_What needs to be done_
When you reach the line containing "(R237, R238). -/" in the entries below, start writing out each line exactly, and stop after the line containing "match keyStep s".

_Records supplied_
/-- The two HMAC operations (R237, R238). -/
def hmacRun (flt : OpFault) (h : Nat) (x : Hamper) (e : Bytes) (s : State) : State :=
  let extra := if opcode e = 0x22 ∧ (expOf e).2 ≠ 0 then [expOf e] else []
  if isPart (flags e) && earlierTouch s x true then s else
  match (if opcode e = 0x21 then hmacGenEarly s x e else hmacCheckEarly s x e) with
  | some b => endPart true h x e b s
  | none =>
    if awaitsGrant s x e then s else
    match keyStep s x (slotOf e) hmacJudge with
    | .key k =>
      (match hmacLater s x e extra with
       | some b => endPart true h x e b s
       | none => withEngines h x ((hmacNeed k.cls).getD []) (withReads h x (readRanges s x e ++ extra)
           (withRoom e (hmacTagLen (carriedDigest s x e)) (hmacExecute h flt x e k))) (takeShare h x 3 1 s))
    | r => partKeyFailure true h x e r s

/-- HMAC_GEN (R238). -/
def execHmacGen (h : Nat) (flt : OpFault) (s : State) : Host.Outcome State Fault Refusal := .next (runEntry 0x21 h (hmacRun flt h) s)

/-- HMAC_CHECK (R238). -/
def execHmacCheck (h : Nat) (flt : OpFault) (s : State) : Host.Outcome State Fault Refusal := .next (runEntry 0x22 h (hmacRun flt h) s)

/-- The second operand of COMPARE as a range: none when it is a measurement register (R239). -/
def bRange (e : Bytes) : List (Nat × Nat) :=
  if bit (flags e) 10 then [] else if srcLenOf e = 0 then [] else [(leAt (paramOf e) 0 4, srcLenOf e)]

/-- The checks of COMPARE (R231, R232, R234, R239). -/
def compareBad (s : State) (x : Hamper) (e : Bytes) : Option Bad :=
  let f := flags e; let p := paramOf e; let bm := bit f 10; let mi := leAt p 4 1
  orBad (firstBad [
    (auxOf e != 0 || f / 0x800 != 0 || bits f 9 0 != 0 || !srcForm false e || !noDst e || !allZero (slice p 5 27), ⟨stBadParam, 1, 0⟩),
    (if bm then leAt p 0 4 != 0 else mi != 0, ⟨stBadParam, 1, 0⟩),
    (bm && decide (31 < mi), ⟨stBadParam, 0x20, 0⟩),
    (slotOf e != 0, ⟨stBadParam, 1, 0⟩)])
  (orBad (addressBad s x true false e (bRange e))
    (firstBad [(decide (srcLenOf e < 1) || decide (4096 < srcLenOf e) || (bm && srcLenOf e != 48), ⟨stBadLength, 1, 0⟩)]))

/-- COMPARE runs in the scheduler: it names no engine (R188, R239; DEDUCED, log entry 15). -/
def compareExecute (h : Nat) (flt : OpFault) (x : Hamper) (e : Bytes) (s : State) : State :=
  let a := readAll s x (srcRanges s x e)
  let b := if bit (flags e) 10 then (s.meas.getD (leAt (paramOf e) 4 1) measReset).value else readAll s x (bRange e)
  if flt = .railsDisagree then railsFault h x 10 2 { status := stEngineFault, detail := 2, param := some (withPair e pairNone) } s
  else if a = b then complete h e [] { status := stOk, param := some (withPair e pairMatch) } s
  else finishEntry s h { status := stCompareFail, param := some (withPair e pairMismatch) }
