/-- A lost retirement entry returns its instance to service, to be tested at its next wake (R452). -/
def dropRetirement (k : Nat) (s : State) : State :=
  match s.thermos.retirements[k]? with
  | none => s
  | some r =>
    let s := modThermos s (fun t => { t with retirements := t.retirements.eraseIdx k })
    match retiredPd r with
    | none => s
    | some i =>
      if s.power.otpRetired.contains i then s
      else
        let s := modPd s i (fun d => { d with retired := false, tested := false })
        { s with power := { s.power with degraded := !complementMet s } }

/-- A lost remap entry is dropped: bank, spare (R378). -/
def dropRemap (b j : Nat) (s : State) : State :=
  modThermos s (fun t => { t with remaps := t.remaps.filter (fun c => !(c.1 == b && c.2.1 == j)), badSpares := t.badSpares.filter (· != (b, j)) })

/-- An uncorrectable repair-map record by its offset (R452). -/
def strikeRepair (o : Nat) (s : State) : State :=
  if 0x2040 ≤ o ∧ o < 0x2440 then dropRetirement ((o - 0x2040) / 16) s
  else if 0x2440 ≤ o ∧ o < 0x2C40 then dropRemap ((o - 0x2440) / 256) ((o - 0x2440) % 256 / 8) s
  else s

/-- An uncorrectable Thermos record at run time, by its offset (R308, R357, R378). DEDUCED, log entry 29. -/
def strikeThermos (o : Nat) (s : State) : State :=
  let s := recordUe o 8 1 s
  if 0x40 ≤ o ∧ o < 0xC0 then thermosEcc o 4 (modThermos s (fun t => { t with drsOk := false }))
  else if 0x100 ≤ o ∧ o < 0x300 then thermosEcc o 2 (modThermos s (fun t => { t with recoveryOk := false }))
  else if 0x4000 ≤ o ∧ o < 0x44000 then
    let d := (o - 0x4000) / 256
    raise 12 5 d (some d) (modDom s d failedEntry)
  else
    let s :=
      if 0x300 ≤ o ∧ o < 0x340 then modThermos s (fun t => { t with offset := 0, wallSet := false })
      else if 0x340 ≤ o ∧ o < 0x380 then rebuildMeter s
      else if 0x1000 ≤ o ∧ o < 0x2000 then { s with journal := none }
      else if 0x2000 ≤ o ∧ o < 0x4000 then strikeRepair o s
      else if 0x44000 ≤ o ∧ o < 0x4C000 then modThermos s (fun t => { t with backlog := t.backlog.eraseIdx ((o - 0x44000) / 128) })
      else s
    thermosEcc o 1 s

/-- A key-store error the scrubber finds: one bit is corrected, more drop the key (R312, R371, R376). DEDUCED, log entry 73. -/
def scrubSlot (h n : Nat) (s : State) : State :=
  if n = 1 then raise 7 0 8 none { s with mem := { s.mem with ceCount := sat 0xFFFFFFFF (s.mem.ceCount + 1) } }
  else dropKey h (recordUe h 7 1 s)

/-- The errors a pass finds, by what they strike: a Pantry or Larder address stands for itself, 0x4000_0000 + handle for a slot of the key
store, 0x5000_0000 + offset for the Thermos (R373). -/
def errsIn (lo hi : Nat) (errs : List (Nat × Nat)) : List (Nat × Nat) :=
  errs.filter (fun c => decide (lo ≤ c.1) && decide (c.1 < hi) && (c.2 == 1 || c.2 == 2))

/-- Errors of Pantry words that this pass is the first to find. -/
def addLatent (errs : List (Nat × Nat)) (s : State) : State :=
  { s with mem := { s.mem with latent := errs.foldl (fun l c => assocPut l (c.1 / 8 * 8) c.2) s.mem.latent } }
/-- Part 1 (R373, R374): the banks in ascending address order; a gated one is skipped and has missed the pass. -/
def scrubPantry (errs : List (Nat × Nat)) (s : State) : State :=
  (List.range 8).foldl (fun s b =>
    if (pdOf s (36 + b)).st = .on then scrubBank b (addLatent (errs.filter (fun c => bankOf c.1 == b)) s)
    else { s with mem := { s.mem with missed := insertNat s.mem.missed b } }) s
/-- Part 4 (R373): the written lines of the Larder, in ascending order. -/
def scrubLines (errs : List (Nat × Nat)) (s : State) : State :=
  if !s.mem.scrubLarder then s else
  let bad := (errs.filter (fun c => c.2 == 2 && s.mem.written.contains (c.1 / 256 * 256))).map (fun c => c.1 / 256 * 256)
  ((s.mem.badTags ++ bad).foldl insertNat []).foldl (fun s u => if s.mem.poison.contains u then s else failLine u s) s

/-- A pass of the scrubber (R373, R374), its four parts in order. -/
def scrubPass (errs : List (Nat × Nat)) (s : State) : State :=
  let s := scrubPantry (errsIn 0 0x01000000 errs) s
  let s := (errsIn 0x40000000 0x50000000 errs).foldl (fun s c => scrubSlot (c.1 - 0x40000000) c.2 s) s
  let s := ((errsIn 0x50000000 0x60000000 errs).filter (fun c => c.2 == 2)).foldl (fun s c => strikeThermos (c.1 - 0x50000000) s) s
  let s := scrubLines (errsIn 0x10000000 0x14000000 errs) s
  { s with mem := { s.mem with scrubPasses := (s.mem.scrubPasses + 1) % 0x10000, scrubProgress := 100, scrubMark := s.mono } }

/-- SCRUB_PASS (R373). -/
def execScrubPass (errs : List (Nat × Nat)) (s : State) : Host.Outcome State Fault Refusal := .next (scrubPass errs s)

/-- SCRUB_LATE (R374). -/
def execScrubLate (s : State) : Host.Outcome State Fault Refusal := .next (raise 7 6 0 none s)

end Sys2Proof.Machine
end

--

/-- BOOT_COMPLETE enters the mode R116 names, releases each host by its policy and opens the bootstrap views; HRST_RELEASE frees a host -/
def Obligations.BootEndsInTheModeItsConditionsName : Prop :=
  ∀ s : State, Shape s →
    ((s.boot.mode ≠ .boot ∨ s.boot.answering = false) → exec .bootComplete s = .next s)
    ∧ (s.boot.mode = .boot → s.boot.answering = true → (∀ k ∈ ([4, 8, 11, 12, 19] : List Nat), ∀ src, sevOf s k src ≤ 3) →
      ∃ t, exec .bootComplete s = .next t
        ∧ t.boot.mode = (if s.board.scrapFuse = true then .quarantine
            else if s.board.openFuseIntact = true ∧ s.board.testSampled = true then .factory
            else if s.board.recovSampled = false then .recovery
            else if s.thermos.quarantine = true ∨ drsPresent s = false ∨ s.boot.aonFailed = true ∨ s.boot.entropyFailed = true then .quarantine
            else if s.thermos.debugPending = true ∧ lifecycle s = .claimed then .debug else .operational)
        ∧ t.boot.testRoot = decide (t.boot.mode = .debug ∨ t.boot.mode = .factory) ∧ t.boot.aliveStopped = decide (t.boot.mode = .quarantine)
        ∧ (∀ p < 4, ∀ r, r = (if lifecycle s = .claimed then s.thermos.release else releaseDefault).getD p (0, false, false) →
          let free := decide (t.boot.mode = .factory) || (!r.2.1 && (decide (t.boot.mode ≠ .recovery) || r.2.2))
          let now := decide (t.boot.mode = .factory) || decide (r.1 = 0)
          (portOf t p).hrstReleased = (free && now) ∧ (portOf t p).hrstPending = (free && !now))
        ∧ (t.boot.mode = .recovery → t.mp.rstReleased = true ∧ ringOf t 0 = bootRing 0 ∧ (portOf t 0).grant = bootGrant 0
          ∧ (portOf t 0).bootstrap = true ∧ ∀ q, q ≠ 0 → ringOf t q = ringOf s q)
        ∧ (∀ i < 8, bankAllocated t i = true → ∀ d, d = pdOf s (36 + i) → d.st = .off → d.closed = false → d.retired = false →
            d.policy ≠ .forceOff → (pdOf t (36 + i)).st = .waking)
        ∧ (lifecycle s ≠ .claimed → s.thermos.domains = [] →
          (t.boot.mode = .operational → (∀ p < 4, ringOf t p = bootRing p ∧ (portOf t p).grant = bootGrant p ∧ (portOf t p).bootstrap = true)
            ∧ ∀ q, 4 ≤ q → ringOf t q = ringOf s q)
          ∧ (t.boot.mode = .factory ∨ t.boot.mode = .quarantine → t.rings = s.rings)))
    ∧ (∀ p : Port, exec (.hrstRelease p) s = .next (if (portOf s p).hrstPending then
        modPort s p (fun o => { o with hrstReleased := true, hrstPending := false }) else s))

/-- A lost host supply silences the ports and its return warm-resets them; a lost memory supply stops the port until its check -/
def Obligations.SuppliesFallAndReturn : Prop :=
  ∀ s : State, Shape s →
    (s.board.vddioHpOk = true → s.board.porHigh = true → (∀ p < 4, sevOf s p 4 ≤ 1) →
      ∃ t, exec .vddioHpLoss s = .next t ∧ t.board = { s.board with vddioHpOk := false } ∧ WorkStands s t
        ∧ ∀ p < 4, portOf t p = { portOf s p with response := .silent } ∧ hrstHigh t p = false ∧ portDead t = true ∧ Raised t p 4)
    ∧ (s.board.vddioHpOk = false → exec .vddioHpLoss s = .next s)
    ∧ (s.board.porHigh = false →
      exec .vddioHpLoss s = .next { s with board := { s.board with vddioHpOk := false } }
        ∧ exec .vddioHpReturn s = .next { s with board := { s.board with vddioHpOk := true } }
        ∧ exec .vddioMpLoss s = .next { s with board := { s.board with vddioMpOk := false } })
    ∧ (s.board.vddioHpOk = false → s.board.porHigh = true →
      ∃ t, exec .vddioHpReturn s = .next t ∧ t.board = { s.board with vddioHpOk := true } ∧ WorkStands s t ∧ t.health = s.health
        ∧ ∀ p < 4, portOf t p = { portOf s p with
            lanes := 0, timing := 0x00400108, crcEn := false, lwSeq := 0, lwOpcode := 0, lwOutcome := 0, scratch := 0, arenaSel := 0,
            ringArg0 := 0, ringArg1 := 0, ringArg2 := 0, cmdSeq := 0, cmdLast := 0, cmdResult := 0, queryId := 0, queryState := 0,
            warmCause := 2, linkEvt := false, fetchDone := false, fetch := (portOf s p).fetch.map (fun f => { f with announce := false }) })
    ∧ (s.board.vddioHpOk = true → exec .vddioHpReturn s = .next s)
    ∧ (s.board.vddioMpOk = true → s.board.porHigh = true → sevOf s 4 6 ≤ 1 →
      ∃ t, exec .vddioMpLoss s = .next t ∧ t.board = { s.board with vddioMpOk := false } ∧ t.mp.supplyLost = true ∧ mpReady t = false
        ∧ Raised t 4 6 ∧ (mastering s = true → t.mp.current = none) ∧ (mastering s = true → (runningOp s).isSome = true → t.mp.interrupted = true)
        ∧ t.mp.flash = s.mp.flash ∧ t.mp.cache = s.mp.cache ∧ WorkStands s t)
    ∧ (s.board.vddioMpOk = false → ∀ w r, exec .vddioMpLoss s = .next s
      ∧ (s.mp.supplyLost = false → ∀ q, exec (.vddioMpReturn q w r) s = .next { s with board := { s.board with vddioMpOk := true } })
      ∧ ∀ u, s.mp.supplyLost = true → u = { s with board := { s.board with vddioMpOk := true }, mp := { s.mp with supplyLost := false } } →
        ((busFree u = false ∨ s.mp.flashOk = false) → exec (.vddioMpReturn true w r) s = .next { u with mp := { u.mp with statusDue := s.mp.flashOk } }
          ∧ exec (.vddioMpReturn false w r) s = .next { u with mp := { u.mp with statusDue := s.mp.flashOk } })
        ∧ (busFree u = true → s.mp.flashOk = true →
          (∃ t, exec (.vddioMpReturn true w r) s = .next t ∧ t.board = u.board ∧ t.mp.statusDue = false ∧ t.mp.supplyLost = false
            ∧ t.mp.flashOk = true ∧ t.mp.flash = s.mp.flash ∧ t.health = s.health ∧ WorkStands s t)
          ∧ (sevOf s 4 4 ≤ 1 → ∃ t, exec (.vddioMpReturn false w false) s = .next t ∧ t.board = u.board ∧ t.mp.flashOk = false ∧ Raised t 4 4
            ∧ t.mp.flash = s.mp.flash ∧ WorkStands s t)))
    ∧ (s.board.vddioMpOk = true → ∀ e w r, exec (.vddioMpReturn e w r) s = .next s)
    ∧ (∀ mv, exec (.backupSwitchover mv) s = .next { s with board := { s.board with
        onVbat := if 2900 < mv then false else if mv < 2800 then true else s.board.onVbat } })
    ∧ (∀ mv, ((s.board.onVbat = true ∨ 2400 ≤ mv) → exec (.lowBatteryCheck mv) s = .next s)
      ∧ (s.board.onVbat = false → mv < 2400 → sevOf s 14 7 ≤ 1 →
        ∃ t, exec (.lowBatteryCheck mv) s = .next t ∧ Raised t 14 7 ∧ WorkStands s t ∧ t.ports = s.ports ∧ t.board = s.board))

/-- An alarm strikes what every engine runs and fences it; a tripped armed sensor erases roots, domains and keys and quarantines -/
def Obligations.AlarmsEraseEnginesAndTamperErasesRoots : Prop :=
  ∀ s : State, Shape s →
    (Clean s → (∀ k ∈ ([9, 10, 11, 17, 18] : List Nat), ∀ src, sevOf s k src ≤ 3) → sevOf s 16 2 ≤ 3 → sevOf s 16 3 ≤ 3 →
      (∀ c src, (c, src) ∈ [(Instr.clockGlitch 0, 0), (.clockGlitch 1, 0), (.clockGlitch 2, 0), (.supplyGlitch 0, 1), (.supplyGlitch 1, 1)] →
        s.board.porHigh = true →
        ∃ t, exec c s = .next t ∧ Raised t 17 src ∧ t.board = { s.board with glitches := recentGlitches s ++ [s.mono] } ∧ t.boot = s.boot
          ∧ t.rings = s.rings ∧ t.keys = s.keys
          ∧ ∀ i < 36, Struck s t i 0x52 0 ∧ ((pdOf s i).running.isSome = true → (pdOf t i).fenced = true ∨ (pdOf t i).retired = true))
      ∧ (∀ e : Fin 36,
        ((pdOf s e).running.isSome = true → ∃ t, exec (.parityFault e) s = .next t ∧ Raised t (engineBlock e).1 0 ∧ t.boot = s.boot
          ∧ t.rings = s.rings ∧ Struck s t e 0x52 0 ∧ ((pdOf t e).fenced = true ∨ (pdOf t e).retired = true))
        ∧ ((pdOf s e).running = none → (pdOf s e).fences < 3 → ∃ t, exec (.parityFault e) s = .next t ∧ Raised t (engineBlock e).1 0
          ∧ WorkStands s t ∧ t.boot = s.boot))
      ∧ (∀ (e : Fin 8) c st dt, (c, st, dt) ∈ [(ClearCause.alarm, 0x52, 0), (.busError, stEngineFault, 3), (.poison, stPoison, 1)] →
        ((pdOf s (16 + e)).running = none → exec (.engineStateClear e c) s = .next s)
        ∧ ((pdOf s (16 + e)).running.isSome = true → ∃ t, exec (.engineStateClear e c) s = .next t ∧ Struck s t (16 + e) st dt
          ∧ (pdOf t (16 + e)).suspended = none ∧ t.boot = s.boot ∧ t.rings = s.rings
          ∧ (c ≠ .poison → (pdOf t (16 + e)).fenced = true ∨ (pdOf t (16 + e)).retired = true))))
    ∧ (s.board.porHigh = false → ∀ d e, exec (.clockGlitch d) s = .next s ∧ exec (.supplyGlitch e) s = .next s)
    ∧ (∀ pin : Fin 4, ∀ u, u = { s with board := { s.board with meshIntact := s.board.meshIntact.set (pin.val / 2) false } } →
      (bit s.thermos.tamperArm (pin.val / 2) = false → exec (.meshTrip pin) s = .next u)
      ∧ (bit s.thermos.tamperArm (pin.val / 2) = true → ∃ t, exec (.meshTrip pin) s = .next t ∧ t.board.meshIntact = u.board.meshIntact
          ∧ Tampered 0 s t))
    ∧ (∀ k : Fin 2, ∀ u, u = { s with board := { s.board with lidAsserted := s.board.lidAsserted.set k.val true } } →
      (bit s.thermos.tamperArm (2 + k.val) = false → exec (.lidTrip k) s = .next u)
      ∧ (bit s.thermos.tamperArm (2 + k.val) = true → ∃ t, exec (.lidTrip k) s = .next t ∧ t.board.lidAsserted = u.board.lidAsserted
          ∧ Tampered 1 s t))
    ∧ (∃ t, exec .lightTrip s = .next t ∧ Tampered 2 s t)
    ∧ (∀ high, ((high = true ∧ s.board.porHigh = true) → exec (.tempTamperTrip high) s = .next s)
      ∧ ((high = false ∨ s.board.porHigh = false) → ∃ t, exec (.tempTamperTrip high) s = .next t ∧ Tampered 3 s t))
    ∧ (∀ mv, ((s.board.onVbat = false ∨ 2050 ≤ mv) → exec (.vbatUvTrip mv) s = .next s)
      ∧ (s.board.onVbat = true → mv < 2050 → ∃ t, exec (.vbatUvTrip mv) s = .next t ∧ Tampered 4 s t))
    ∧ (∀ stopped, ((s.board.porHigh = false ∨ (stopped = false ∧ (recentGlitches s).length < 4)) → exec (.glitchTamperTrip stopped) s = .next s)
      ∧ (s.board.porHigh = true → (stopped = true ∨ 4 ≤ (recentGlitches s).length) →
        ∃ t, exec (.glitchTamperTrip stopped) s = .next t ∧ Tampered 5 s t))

--

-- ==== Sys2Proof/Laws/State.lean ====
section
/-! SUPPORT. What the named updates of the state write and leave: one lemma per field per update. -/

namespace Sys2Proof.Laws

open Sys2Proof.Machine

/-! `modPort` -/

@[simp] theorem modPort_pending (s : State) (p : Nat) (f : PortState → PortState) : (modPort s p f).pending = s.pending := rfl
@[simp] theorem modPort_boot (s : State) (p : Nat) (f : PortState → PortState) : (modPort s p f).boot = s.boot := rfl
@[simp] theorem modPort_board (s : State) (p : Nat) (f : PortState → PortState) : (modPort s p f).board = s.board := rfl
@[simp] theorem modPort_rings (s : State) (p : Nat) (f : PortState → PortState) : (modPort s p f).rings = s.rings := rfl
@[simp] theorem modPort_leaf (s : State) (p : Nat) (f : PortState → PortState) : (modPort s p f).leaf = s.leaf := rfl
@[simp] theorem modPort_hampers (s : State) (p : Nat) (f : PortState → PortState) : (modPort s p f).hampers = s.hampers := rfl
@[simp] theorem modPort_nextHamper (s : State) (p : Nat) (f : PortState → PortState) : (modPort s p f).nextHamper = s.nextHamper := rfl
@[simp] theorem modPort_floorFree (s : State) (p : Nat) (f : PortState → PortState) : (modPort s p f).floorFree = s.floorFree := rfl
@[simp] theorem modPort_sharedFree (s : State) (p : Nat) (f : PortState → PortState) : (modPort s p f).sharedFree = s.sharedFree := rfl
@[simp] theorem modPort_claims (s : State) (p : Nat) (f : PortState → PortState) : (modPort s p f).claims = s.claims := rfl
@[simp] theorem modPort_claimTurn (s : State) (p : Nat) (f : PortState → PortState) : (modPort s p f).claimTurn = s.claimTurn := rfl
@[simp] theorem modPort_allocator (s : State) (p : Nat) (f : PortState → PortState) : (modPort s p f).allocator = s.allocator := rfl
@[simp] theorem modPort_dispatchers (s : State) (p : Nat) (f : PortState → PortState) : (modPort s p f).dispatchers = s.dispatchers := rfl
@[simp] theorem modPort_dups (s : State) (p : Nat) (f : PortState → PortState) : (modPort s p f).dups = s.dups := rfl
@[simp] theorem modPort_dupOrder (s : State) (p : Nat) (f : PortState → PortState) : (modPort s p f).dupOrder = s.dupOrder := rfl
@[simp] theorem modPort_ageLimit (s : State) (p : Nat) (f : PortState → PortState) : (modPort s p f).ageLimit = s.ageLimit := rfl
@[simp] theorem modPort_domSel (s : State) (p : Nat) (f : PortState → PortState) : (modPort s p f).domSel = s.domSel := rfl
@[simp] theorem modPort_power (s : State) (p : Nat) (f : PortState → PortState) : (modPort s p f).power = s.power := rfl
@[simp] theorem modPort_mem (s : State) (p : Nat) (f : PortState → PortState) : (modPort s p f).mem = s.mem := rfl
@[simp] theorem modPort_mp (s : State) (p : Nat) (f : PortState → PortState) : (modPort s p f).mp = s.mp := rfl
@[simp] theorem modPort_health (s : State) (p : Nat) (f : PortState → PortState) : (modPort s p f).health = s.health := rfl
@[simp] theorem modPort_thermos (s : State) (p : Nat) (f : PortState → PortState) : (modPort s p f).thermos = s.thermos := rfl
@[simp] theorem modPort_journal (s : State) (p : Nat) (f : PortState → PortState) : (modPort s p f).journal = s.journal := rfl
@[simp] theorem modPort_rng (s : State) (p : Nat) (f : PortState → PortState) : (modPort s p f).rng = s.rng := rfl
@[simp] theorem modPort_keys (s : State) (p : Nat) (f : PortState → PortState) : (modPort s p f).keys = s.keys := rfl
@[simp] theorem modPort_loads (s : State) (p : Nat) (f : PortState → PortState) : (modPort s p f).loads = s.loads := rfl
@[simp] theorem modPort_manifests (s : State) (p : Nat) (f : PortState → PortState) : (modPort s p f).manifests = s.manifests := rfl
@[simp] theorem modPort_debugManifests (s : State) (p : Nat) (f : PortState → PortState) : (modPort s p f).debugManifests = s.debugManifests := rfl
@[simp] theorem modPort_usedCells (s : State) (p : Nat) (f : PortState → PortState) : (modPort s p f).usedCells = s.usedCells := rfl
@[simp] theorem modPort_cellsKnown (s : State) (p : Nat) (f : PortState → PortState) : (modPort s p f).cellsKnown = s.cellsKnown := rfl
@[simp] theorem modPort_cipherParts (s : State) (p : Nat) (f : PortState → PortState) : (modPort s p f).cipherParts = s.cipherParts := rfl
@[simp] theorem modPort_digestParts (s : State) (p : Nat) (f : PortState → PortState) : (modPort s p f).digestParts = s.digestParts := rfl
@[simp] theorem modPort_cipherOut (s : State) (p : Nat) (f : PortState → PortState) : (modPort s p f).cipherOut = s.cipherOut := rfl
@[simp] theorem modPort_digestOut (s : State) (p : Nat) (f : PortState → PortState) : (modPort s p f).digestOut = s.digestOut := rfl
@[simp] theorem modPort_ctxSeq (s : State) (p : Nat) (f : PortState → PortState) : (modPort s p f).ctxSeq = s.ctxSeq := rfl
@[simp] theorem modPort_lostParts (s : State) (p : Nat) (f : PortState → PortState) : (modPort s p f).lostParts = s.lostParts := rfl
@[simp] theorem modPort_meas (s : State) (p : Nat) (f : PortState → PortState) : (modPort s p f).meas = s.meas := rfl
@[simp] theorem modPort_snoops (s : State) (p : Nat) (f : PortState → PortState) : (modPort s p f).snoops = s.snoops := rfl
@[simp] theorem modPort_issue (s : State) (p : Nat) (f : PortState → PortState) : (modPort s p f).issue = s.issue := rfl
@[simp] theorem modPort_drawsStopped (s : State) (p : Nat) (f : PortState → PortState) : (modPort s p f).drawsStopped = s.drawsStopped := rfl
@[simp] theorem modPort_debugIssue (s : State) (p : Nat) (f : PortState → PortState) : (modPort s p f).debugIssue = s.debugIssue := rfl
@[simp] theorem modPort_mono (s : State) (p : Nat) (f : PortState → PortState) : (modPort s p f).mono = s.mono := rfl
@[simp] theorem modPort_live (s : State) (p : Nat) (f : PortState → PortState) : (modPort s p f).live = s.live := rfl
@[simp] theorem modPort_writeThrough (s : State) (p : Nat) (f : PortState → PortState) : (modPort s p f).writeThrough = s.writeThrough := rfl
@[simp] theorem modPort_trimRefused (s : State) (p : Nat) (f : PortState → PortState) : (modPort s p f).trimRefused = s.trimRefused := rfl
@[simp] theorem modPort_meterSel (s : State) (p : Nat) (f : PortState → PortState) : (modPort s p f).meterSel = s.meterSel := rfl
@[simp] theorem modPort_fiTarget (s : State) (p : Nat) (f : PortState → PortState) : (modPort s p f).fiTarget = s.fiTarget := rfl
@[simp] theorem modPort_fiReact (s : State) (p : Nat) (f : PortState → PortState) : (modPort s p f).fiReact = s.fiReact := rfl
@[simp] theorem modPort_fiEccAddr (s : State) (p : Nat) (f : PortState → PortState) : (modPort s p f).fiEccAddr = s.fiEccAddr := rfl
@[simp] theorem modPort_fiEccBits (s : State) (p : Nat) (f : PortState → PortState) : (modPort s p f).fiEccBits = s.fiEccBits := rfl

_Answer space_
/-- The two HMAC operations (R237, R238). -/
def hmacRun (flt : OpFault) (h : Nat) (x : Hamper) (e : Bytes) (s : State) : State :=
  let extra := if opcode e = 0x22 ∧ (expOf e).2 ≠ 0 then [expOf e] else []
  if isPart (flags e) && earlierTouch s x true then s else
  match (if opcode e = 0x21 then hmacGenEarly s x e else hmacCheckEarly s x e) with
  | some b => endPart true h x e b s
  | none =>
    if awaitsGrant s x e then s else
    match keyStep s x (slotOf e) hmacJudge with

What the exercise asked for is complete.